# Trying infrared film



## Firelance (Oct 7, 2004)

Hi

I'm wondering weather I should go and try out infrared film. I saw some pictures done with this kinf of film and the sky turned out black while the clouds remain white.

How does this infrared technique work? What kind of influence does it have?

I also heard about the fact that it's rather difficult in use...

Any information is welcome!

Thanks


----------



## oriecat (Oct 7, 2004)

There are a couple older threads talking about IR, either here or in the General section.  Try a search first and see if you come up with anything.  All I really know is you need to use a #25 red filter I think.


----------



## terri (Oct 8, 2004)

If you are curious about a film, of course you should go try it!       IR film can be a joy.   Don't be intimidated.  

There is a good thread right here in this alternative forum about half way down, titled (appropriately): "shooting infrared film".   Great info and a link or two provided by various members.   

The look of infrared film is unique and ethereal and well worth exploring.  Go for it!


----------



## BernieSC (Dec 21, 2004)

Yeah just try it.  Its beautiful film, all you have to do is remember, load your camera in complete darkness make sure you cover the back if it has a film info window and if you use an infared film counter you can't shoot infared with it, and use a red filter.  Make sure the lab you take it to knows how to handle infared developing.

Shoot landscapes, water, sky foilage.


----------



## Hertz van Rental (Dec 21, 2004)

The biggest drawback to IR film is light meters don't work on IR. Reliable exposures are a matter of guesswork, luck and experience.


----------



## Jamie R (Dec 22, 2004)

"I'm wondering weather I should go and try out infrared film."

Interesting Freudian slip.  IR photography does have a reputation for being weather dependent, doesn't it? 

Quit wondering - go out and get some Maco IR820aura/C or Kodak HIE.  If you can find Konica IR750, you're in luck. 

The IR effect which you achieve is dependent on the IR sensitisation of the film and the filter used.  For instance, if you were sad enough to use Maco 750IR with a Red 25, it would be the equivalent of IR photographic hiri-kiri.  No discernible IR effect whatsoever. 

Kodak HIE on the other hand, is highly sensitised and responds well to even an Orange 85b filter!

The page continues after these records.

/-- the fold of an abort over the cores -/
theorem abort_fold (id : Nat) (n : Nat) (s : State) :
    let f := fun (s : State) ci => match (s.core ci).slotOf id with | some i => s.abortSlot ci i false | none => s
    let u := (List.range n).foldl f s
    u.launches = s.launches ∧ u.saves = s.saves ∧ (∀ c, n ≤ c → ∀ j, u.slot? c j = s.slot? c j) ∧
    ∀ c < n, ∀ j, (s.core c).slotOf id = some j → ∃ x, u.slot? c j = some x ∧ x.strands = [] ∧ x.insts = [] ∧ x.forks = [] ∧ x.post = [] ∧ x.stopped = true := by
  intro f
  have hf : ∀ (s : State) ci, State.OnCore ci s (f s ci) := by
    intro s ci; simp only [f]; split
    · exact (State.abortSlot_keeps _ _ _ _).1
    · exact .rfl' _ _
  induction n with
  | zero => exact ⟨rfl, rfl, fun _ _ _ => rfl, fun c h => by omega⟩
  | succ n ih =>
    intro u
    obtain ⟨h1, h2, h3, h4⟩ := ih
    have hu : u = f ((List.range n).foldl f s) n := by simp only [u, List.range_succ, List.foldl_append, List.foldl_cons, List.foldl_nil]
    have g := hf ((List.range n).foldl f s) n
    rw [← hu] at g
    refine ⟨g.launches.trans h1, g.saves.trans h2, fun c hc j => (g.slot (by omega) j).trans (h3 c (by omega) j), fun c hc j hj => ?_⟩
    by_cases hn : c = n
    · subst hn
      have hj' : (((List.range c).foldl f s).core c).slotOf id = some j := by
        rw [← hj]; unfold Core.slotOf; congr 1; funext j
        have := h3 c (Nat.le_refl _) j
        unfold State.slot? at this
        rw [this]
      have hsl : ∃ sl, ((List.range c).foldl f s).slot? c j = some sl := by
        have := List.find?_some hj'
        show ∃ sl, (((List.range c).foldl f s).core c).slot? j = some sl
        split at this
        · exact ⟨_, ‹_›⟩
        · exact absurd this (by simp)
      obtain ⟨sl, hsl⟩ := hsl
      rw [hu]
      simp only [f]
      rw [hj']
      exact (State.abortSlot_keeps _ _ _ false).2 _ hsl
    · obtain ⟨x, hx, hr⟩ := h4 c (by omega) j hj
      exact ⟨x, (g.slot hn j).trans hx, hr⟩
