/-- What an eviction leaves of one slot: it is vacated, and its image holds it without its blocks. -/
theorem State.evictSlot_slot {s : State} {l : Launch} {core slot : Nat} {sl : Slot} (h : s.slot? core slot = some sl) :
    (s.evictSlot l core slot).slot? core slot = none ∧
    (∀ c, c ≠ core → (s.evictSlot l core slot).core c = { s.core c with cq := ((s.evictSlot l core slot).core c).cq }) ∧
    (s.evictSlot l core slot).cores.length = s.cores.length ∧ (s.evictSlot l core slot).launches = s.launches ∧
    ∃ x, (s.evictSlot l core slot).saves = s.saves ++ [x] ∧ x.launch = l.id ∧ x.core = core ∧ x.slot = slot ∧
      sl.Thin x.body ∧ x.body.insts = [] ∧ x.body.grants = [] := by
  obtain ⟨y, hy, ht⟩ := State.discards_slot h sl.insts
  have ho : State.OnCore core s (sl.insts.foldl (fun (s : State) i => s.discard core slot i.age) s) :=
    State.onCore_foldl (fun s i => State.onCore_discard s core slot i.age) sl.insts s
  unfold State.evictSlot
  rw [h]
  dsimp only
  generalize sl.insts.foldl (fun (s : State) i => s.discard core slot i.age) s = s1 at hy ho ⊢
  have hm : (s1.modSlot core slot fun x => { x with grants := [], insts := [] }).slot? core slot = some { y with grants := [], insts := [] } := by
    rw [State.slot?_modSlot, hy]; rfl
  have ho2 : State.OnCore core s (s1.modSlot core slot fun x => { x with grants := [], insts := [] }) :=
    ho.trans (State.onCore_modCore s1 core _)
  generalize s1.modSlot core slot (fun x => { x with grants := [], insts := [] }) = s2 at hm ho2 ⊢
  rw [hm]
  dsimp only
  generalize (s2.imagePlace l core).getD (0, 0) = place
  obtain ⟨w1, w2, w3⟩ := s2.writeImage_keeps core { y with grants := [], insts := [] } place.1 place.2
    (s2.imageOf l (s2.saveImage l core slot { y with grants := [], insts := [] } place.1))
  generalize hs3 : s2.writeImage core { y with grants := [], insts := [] } place.1 place.2
    (s2.imageOf l (s2.saveImage l core slot { y with grants := [], insts := [] } place.1)) = sw at w1 w2 w3 ⊢
  generalize hs3 : ({ sw with saves := _, dressers := _ } : State) = s3
  have h3c : s3.cores = s2.cores := by rw [← hs3]; exact w1
  have h3s : s3.saves = s2.saves ++ [s2.saveImage l core slot { y with grants := [], insts := [] } place.1] := by rw [← hs3, ← w2]
  have h3l : s3.launches = s2.launches := by rw [← hs3]; exact w3
  generalize hs4 : s3.modCore core _ = s4
  have h4 : State.OnCore core s3 s4 := by rw [← hs4]; exact State.onCore_modCore _ _ _
  obtain ⟨v1, v2, v3, v4, v5⟩ := State.vacate_slot s4 core slot { y with grants := [], insts := [] }
  refine ⟨v1, fun c hc => ?_, ?_, ?_, s2.saveImage l core slot { y with grants := [], insts := [] } place.1, ?_, rfl, rfl, rfl, ?_, rfl, rfl⟩
  · have : s3.core c = s2.core c := by simp only [State.core, h3c]
    rw [v3 c hc, h4.other c hc, this, ho2.other c hc]
  · rw [v4, h4.len, h3c, ho2.len]
  · rw [v5, h4.launches, h3l, ho2.launches]
  · unfold State.vacate
    rw [State.chestFree_saves]
    show s4.saves = _
    rw [h4.saves, h3s, ho2.saves]
  · exact ⟨ht.rest, fun _ h => absurd h List.not_mem_nil, ht.forks, ht.known⟩

/-- What an eviction leaves of every slot of a context. -/
theorem State.evictSlots (l : Launch) (ps : List (Nat × Nat)) (hd : (ps.map (·.1)).Nodup) (s : State) (hp : ∀ p ∈ ps, ∃ sl, s.slot? p.1 p.2 = some sl) :
    let u := ps.foldl (fun s p => s.evictSlot l p.1 p.2) s
    u.launches = s.launches ∧ u.cores.length = s.cores.length ∧ (∀ x ∈ s.saves, x ∈ u.saves) ∧
    (∀ c, c ∉ ps.map (·.1) → u.core c = { s.core c with cq := (u.core c).cq }) ∧
    ∀ p ∈ ps, ∀ sl, s.slot? p.1 p.2 = some sl → u.slot? p.1 p.2 = none ∧
      ∃ x ∈ u.saves, x.launch = l.id ∧ x.core = p.1 ∧ x.slot = p.2 ∧ sl.Thin x.body ∧ x.body.insts = [] ∧ x.body.grants = [] := by
  induction ps generalizing s with
  | nil => exact ⟨rfl, rfl, fun _ h => h, fun _ _ => rfl, fun p hp => absurd hp List.not_mem_nil⟩
  | cons q ps ih =>
    intro u
    obtain ⟨sq, hq⟩ := hp q List.mem_cons_self
    obtain ⟨a1, a2, a3, a4, x, a5, a6⟩ := State.evictSlot_slot (l := l) hq
    rw [List.map_cons, List.nodup_cons] at hd
    have hne : ∀ p ∈ ps, p.1 ≠ q.1 := fun p hp e => hd.1 (List.mem_map.mpr ⟨p, hp, e⟩)
    have hs : ∀ p ∈ ps, (s.evictSlot l q.1 q.2).slot? p.1 p.2 = s.slot? p.1 p.2 := fun p hp' => by
      unfold State.slot?; rw [a2 p.1 (hne p hp')]; rfl
    obtain ⟨b1, b2, b3, b4, b5⟩ := ih hd.2 (s.evictSlot l q.1 q.2) fun p hp' => by
      rw [hs p hp']; exact hp p (List.mem_cons_of_mem _ hp')
    have hu : u = ps.foldl (fun s p => s.evictSlot l p.1 p.2) (s.evictSlot l q.1 q.2) := rfl
    rw [← hu] at b1 b2 b3 b4 b5
    refine ⟨b1.trans a4, b2.trans a3, fun y hy => b3 y (by rw [a5]; exact List.mem_append_left _ hy), fun c hc => ?_, fun p hp' sl hsl => ?_⟩
    · rw [List.map_cons, List.mem_cons, not_or] at hc
      rw [b4 c hc.2, a2 c hc.1]
    · rcases List.mem_cons.mp hp' with rfl | hp'
      · rw [hq] at hsl
        cases hsl
        refine ⟨?_, x, b3 x (by rw [a5]; exact List.mem_append_right _ List.mem_cons_self), a6⟩
        unfold State.slot? at a1 ⊢; rw [b4 p.1 hd.1]; exact a1
      · exact b5 p hp' sl (by rw [hs p hp']; exact hsl)

/-- The places of a launch lie on distinct cores, and each holds a slot of it. -/
theorem State.placesOf_facts (s : State) (id : Nat) :
    ((s.placesOf id).map (·.1)).Nodup ∧ (∀ c i, (c, i) ∈ s.placesOf id ↔ (s.core c).slotOf id = some i) ∧
    ∀ p ∈ s.placesOf id, ∃ sl, s.slot? p.1 p.2 = some sl ∧ sl.launch = id := by
  have hm : ∀ c i, (c, i) ∈ s.placesOf id ↔ (s.core c).slotOf id = some i := by
    intro c i
    unfold State.placesOf
    rw [List.mem_filterMap]
    constructor
    · rintro ⟨d, -, hd⟩
      obtain ⟨j, hj, e⟩ := Option.map_eq_some_iff.mp hd
      cases e
      exact hj
    · intro h
      refine ⟨c, ?_, by rw [h]; rfl⟩
      rw [List.mem_range]
      by_contra hc
      rw [State.core_none _ (by omega)] at h
      have := List.find?_some h
      rw [Core.reset_slot?] at this
      exact absurd this (by simp)
  refine ⟨?_, hm, fun p hp => ?_⟩
  · unfold State.placesOf
    have : ((List.range s.cores.length).filterMap fun c => ((s.core c).slotOf id).map fun i => (c, i)).map (·.1) =
        (List.range s.cores.length).filter fun c => ((s.core c).slotOf id).isSome := by
      induction List.range s.cores.length with
      | nil => rfl
      | cons a l ih =>
        rw [List.filterMap_cons, List.filter_cons]
        cases (s.core a).slotOf id with
        | none => simpa using ih
        | some j => simp [ih]
    rw [this]
    exact List.nodup_range.filter _
  · have h := (hm p.1 p.2).mp hp
    have := List.find?_some h
    show ∃ sl, (s.core p.1).slot? p.2 = some sl ∧ _
    split at this
    · exact ⟨_, ‹_›, by simpa using this⟩
    · exact absurd this (by simp)

/-! ### Resume -/

/-- Slots, launches and images are as before. -/
structure State.KeepsSlots (a b : State) : Prop where
  len : b.cores.length = a.cores.length
  slots : ∀ c, (b.core c).slots = (a.core c).slots
  launches : b.launches = a.launches
  saves : b.saves = a.saves

theorem State.KeepsSlots.trans {a b c : State} (h : State.KeepsSlots a b) (g : State.KeepsSlots b c) : State.KeepsSlots a c :=
  ⟨g.len.trans h.len, fun d => (g.slots d).trans (h.slots d), g.launches.trans h.launches, g.saves.trans h.saves⟩

theorem State.KeepsSlots.cores {a b : State} (h : b.cores = a.cores) (hl : b.launches = a.launches) (hs : b.saves = a.saves) :
    State.KeepsSlots a b :=
  ⟨by rw [h], fun _ => by simp only [State.core, h], hl, hs⟩

theorem State.keepsSlots_modCore (s : State) (c : Nat) {f : Core → Core} (h : ∀ k, (f k).slots = k.slots) : State.KeepsSlots s (s.modCore c f) := by
  refine ⟨by simp, fun d => ?_, rfl, rfl⟩
  by_cases hd : d = c
  · subst hd
    by_cases hc : d < s.cores.length
    · rw [State.core_modCore _ _ _ hc, h]
    · rw [State.core_none _ (by simpa using hc), State.core_none _ (by simpa using hc)]
  · rw [State.core_modCore_ne _ _ hd]

theorem State.KeepsSlots.slot {a b : State} (h : State.KeepsSlots a b) (c i : Nat) : b.slot? c i = a.slot? c i := by
  simp only [State.slot?, Core.slot?, h.slots]

theorem restoreTiles_cores (s : State) (sl : Slot) (user : Bool) (l : List WTile) :
    (restoreTiles s sl user l).1.cores = s.cores ∧ (restoreTiles s sl user l).1.launches = s.launches ∧ (restoreTiles s sl user l).1.saves = s.saves := by
  induction l generalizing s with
  | nil => exact ⟨rfl, rfl, rfl⟩
  | cons t l ih =>
    unfold restoreTiles
    split
    · exact ih s
    · split
      · exact ⟨rfl, rfl, rfl⟩
      · exact ih (s.draw 2).2

theorem State.keepsSlots_restoreArray (s : State) (core : Nat) (sl : Slot) (user : Bool) (a : SysArray) :
    State.KeepsSlots s (s.restoreArray core sl user a) := by
  obtain ⟨h1, h2, h3⟩ := restoreTiles_cores s sl user a.tiles
  unfold State.restoreArray
  split
  · rename_i t tiles ht
    rw [ht] at h1 h2 h3
    refine State.KeepsSlots.trans (.cores h1 h2 h3) ?_
    exact State.keepsSlots_modCore _ _ fun _ => rfl
  · rename_i t e ht
    rw [ht] at h1 h2 h3
    refine State.KeepsSlots.trans (.cores h1 h2 h3) ?_
    have hc : State.KeepsSlots ((t.ueGlobal e.words).noteCarve e.carve) (t.noteUe e) :=
      foldl_keeps (P := State.KeepsSlots ((t.ueGlobal e.words).noteCarve e.carve))
        (fun r (n : Nat × Nat) hr => hr.trans (State.keepsSlots_modCore r n.1 (f := fun k => { k with errs := k.errs.modify 0 (·.consume n.2) }) fun _ => rfl))
        e.local_ _ (.cores rfl rfl rfl)
    refine State.KeepsSlots.trans (State.KeepsSlots.trans ?_ hc) (.cores rfl rfl rfl)
    unfold State.noteCarve State.ueGlobal
    exact .cores rfl rfl rfl

/-- What a resume leaves of one slot: the image's, with the units it has now. -/
theorem State.restoreImage_slot {s : State} {l : Launch} {x : SaveImage} (hc : x.core < s.cores.length) (hs : x.slot < (s.core x.core).slots.length) :
    (∃ sl, (s.restoreImage l x).slot? x.core x.slot = some sl ∧
      sl = { x.body with units := sl.units, lmpart := sl.lmpart, chestOk := sl.chestOk, chestHigh := sl.chestHigh }) ∧
    (∀ c, c ≠ x.core → ((s.restoreImage l x).core c).slots = (s.core c).slots) ∧ (s.restoreImage l x).cores.length = s.cores.length ∧
    (s.restoreImage l x).launches = s.launches ∧ (s.restoreImage l x).saves = s.saves := by
  unfold State.restoreImage
  dsimp only
  generalize hs1 : s.modCore x.core _ = s1
  obtain ⟨y, hy, hb⟩ : ∃ y, s1.slot? x.core x.slot = some y ∧
      y = { x.body with units := y.units, lmpart := y.lmpart, chestOk := y.chestOk, chestHigh := y.chestHigh } := by
    rw [← hs1]
    simp only [State.slot?]
    rw [State.core_modCore _ _ _ hc]
    simp only [Core.slot?, List.getD_eq_getElem?_getD, List.getElem?_set_self hs]
    exact ⟨_, rfl, rfl⟩
  have h1 : State.OnCore x.core s s1 := by rw [← hs1]; exact State.onCore_modCore _ _ _
  have k : ∀ (sl : Slot) (u : Bool), State.KeepsSlots s1 (x.arrays.foldl (fun s a => s.restoreArray x.core sl u a) (s1.restorePartition x sl)) := fun sl u =>
    foldl_keeps (P := State.KeepsSlots s1) (fun r a hr => hr.trans (r.keepsSlots_restoreArray _ _ _ _)) _ _ (State.keepsSlots_modCore _ _ fun _ => rfl)
  specialize k { x.body with
    units := (s.core x.core).freeUnits.take (bits x.body.lmpart.toNat 0 5), chestHigh := 0,
    lmpart := BitVec.ofNat 64 (((s.core x.core).freeUnits.take (bits x.body.lmpart.toNat 0 5)).headD 0 * 2 ^ 8 + bits x.body.lmpart.toNat 0 5) } (!l.priv)
  generalize x.arrays.foldl _ _ = s2 at k ⊢
  generalize hs3 : ({ s2 with dressers := _ } : State) = s3
  have k3 : State.KeepsSlots s1 s3 := k.trans (by rw [← hs3]; exact .cores rfl rfl rfl)
  have hy3 : s3.slot? x.core x.slot = some y := (k3.slot _ _).trans hy
  have hf : ∀ u : State, u = s3.loadChestRange x.core x.slot → (∃ z, u.slot? x.core x.slot = some z ∧
      z = { y with chestOk := z.chestOk }) ∧ State.OnCore x.core s3 u := by
    rintro u rfl
    unfold State.loadChestRange
    rw [hy3]
    dsimp only
    refine ⟨⟨{ y with chestOk := chestUsable s3 x.core y x.slot }, ?_, rfl⟩, (State.onCore_modCore _ _ _).trans (State.onCore_modCore _ _ _)⟩
    rw [State.slot?_modCore _ _ _ _ _ rfl, State.slot?_modSlot, hy3]
    rfl
  obtain ⟨⟨z, hz, ez⟩, hu⟩ := hf _ rfl
  refine ⟨⟨z, hz, ?_⟩, fun c hcc => ?_, ?_, ?_, ?_⟩
  · rw [ez, hb]
  · rw [hu.other c hcc]
    show (s3.core c).slots = _
    rw [k3.slots c, h1.other c hcc]
  · rw [hu.len, k3.len, h1.len]
  · rw [hu.launches, k3.launches, h1.launches]
  · rw [hu.saves, k3.saves, h1.saves]

theorem State.restoreImages (l : Launch) (xs : List SaveImage) (hd : xs.Pairwise fun x y => x.core ≠ y.core) (s : State)
    (hp : ∀ x ∈ xs, x.core < s.cores.length ∧ x.slot < (s.core x.core).slots.length) :
    let u := xs.foldl (fun s x => s.restoreImage l x) s
    u.launches = s.launches ∧ u.saves = s.saves ∧ (∀ c, (∀ x ∈ xs, x.core ≠ c) → (u.core c).slots = (s.core c).slots) ∧
    ∀ x ∈ xs, ∃ sl, u.slot? x.core x.slot = some sl ∧
      sl = { x.body with units := sl.units, lmpart := sl.lmpart, chestOk := sl.chestOk, chestHigh := sl.chestHigh } := by
  induction xs generalizing s with
  | nil => exact ⟨rfl, rfl, fun _ _ => rfl, fun p hp => absurd hp List.not_mem_nil⟩
  | cons q ps ih =>
    intro u
    obtain ⟨hq1, hq2⟩ := hp q List.mem_cons_self
    obtain ⟨a1, a2, a3, a4, a5⟩ := State.restoreImage_slot (l := l) hq1 hq2
    rw [List.pairwise_cons] at hd
    obtain ⟨b1, b2, b3, b4⟩ := ih hd.2 (s.restoreImage l q) fun p hp' => by
      rw [a3, a2 p.core fun e => hd.1 p hp' e.symm]; exact hp p (List.mem_cons_of_mem _ hp')
    have hu : u = ps.foldl (fun s p => s.restoreImage l p) (s.restoreImage l q) := rfl
    rw [← hu] at b1 b2 b3 b4
    refine ⟨b1.trans a4, b2.trans a5, fun c hc => ?_, fun x hx => ?_⟩
    · rw [b3 c fun x hx => hc x (List.mem_cons_of_mem _ hx), a2 c fun e => hc q List.mem_cons_self e.symm]
    · rcases List.mem_cons.mp hx with rfl | hx
      · unfold State.slot? Core.slot? at a1 ⊢
        rw [b3 x.core fun y hy e => hd.1 y hy e.symm]
        exact a1
      · exact b4 x hx

/-! ### Chair reset -/

theorem State.resetSlot_slot (s : State) (core slot : Nat) :
    (s.resetSlot core slot).slot? core slot = none ∧ s.SlotsOf (s.resetSlot core slot) ∧
    (s.resetSlot core slot).launches = s.launches := by
  have ha := State.slotsOf_abortSlot s core slot true
  have ho := (State.abortSlot_keeps s core slot true).1
  unfold State.resetSlot
  dsimp only
  generalize s.abortSlot core slot true = t at ha ho ⊢
  split
  · exact ⟨‹_›, ha, ho.launches⟩
  · rename_i sl _
    obtain ⟨v1, v2, -, -, v5⟩ := State.vacate_slot (t.modCore core fun k => { k with cq := k.cq.map fun (e : CqEntry) =>
      if e.slot = slot then { e with st := .free } else e }) core slot sl
    refine ⟨v1, (ha.trans ?_).trans v2, ?_⟩
    · refine State.slotsOf_modCore _ _ ?_
      intro _; rfl
    · rw [v5]; exact ho.launches

theorem State.resetSlots (ps : List (Nat × Nat)) (s : State) :
    let u := ps.foldl (fun s p => s.resetSlot p.1 p.2) s
    s.SlotsOf u ∧ u.launches = s.launches ∧ ∀ p ∈ ps, u.slot? p.1 p.2 = none := by
  induction ps generalizing s with
  | nil => exact ⟨.rfl' s, rfl, fun p hp => absurd hp List.not_mem_nil⟩
  | cons q ps ih =>
    intro u
    obtain ⟨a1, a2, a4⟩ := State.resetSlot_slot s q.1 q.2
    obtain ⟨b1, b2, b3⟩ := ih (s.resetSlot q.1 q.2)
    refine ⟨a2.trans b1, b2.trans a4, fun p hp => ?_⟩
    rcases List.mem_cons.mp hp with rfl | hp
    · cases h : u.slot? p.1 p.2 with
      | none => rfl
      | some y =>
        obtain ⟨x, hx, -⟩ := b1 p.1 p.2 y h
        rw [a1] at hx; cases hx
    · exact b3 p hp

With a red 25, its effect is very pronounced.

Let's not go into the Konica.  Say if  you find a stashl, we split it, eh? You and me *wink* *wink*   *nudge* *nudge*

Metering has many variables, but don't let those confuse.  With Kodak HIE, set your meter to 400 ISO with the red filter on and just meter away.  www.digitaltruth.com gives times for this method.  In winter, you might want to down-rate to 320 ISO instead of 400, or even 200 ISO.  There is a degree of trials involved before you feel confident. 

A dedicated IR light meter exists - a mere snip at $600 for a film that may become discontinued faster than the spring equinox comes around.  The Kodak film is easiest to get results; and easiest to blow results by development.  Beware of high contrast development. 

Regarding the Maco 820aura - rate at ISO 100 with red 29 filter (minimum).  A Wratten 87 will work better with the Maco 820aura, however blocks out 4-5 stops of light.  In summer, you can handhold Kodak HIE; the Maco820aura - probably in dreams only. 

For the Maco film, if you aren't confident in metering with a red filter through the lens, then use the  basic exposure guideline.  In summer this runs at f11 1/8th sec for Maco 820c with red 29 in 'sunny 16 conditions'.   Bracket a stop either side and keep a record.  For winter, extended exposure in the northern hemisphere (f11 1/4 - 1/2sec is more like it) - not fog like British weather - for bright winter weather.  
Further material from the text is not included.